-- ==== Sys2Proof/Certificates/Slice0/Obligations.lean ====
section
/-! DEFINITION. The statements for the provers, from the numbered rules of spec/. -/

open Sys2Proof Sys2Proof.Machine Sys2Proof.Claims

/-! ### Command words (R80 to R84) -/

/-- R82, R83: words written out from the spec, and the commands they are. -/
def Obligations.SpecWordsDecode : Prop :=
  decode 0x00000001 = .rltLookup 0x00 ∧ decode 0x0000FE01 = .rltLookup 0xFE ∧
  decode 0x00000002 = .rleEnc ∧ decode 0x00000003 = .rleDec ∧ decode 0x00000004 = .density ∧
  decode 0x00000005 = .grEnc ∧ decode 0x00000006 = .grDec ∧ decode 0x00000007 = .golombEnc ∧
  decode 0x00000008 = .golombDec ∧ decode 0x00000000 = .illegal 0x00000000 ∧
  decode 0x00000009 = .illegal 0x00000009 ∧ decode 0x00000012 = .illegal 0x00000012 ∧
  decode 0x00010002 = .illegal 0x00010002 ∧ decode 0x00000102 = .illegal 0x00000102 ∧
  decode 0x8000FE01 = .illegal 0x8000FE01

/-- R82, R86: the decoder reads back the word of every well-formed command. -/
def Obligations.DecodeOfEncode : Prop :=
  ∀ i : Instr, i.wellFormed = true → decode (encode i) = i

/-- R82 to R84: every word is a well-formed command, whose word it is. -/
def Obligations.EveryWordIsACommand : Prop :=
  ∀ w : Word, (decode w).wellFormed = true ∧ encode (decode w) = w

/-- R82: the decoder follows the match and mask of the opcode map. -/
def Obligations.DecodeFollowsMatchAndMask : Prop :=
  ∀ w : Word,
    (∀ v, decode w = .rltLookup v ↔ w &&& 0xFFFF00FF = 0x00000001 ∧ v = w.extractLsb' 8 8) ∧
    (decode w = .rleEnc ↔ w = 0x00000002) ∧ (decode w = .rleDec ↔ w = 0x00000003) ∧
    (decode w = .density ↔ w = 0x00000004) ∧ (decode w = .grEnc ↔ w = 0x00000005) ∧
    (decode w = .grDec ↔ w = 0x00000006) ∧ (decode w = .golombEnc ↔ w = 0x00000007) ∧
    (decode w = .golombDec ↔ w = 0x00000008) ∧
    (∀ u, decode w = .illegal u ↔ u = w ∧ w &&& 0xFFFF00FF ≠ 0x00000001 ∧ ¬ (2 ≤ w.toNat ∧ w.toNat ≤ 8))

/-- R83, R182: the illegal words are those of R83's three cases. Such a word starts a command like any
other, which ends with IllegalCommand (`STATUS = 0x66`) and changes nothing but `STATUS`; the word stays
in `CMD`. -/
def Obligations.IllegalWordsReportIllegalCommand : Prop :=
  ∀ w : Word,
    (decode w = .illegal w ↔ IllegalWord w) ∧
    (IllegalWord w → ∀ s : State,
      exec (decode w) s = .next { s with status := failedWith 6, latch := none } ∧
      (failedWith 6).toWord = 0x00000066 ∧
      ∀ ms, s.status.busy = false → s.moves = .access (.write32 0x00000000 w) :: .engine :: ms →
        ∃ s1, step s = .next s1 ∧ s1.status = runningStatus ∧
          step s1 = .next
            { s with cmd := w, reply := none, moves := ms, status := failedWith 6, latch := none })

/-! ### Steps of the engine (R19, R37, R200, R202 to R204) -/

/-- R19, R200: while a command is pending, a turn of the engine is `exec` of the decoded latched word, on
the state with that turn taken from the moves; with no move left, or while the host waits (R87), the
engine has the turn and the moves stay as they are. -/
def Obligations.StepRunsTheLatchedCommand : Prop :=
  ∀ (s : State) (w : Word), s.status.busy = true → s.latch = some w →
    (s.moves = [] → step s = exec (decode w) s) ∧
    (∀ ms, s.moves = .wait :: ms → step s = exec (decode w) s) ∧
    (∀ ms, s.moves = .engine :: ms → step s = exec (decode w) { s with moves := ms })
—————
** Instructions for the task **
Working from the material above, restate word for word the lines between the line with "decode 0x00000002 = .rleEnc" and the line with "decode 0x00000008 = .golombDec", both included, and only those.

** Reply **
  decode 0x00000002 = .rleEnc ∧ decode 0x00000003 = .rleDec ∧ decode 0x00000004 = .density ∧
  decode 0x00000005 = .grEnc ∧ decode 0x00000006 = .grDec ∧ decode 0x00000007 = .golombEnc ∧
  decode 0x00000008 = .golombDec ∧ decode 0x00000000 = .illegal 0x00000000 ∧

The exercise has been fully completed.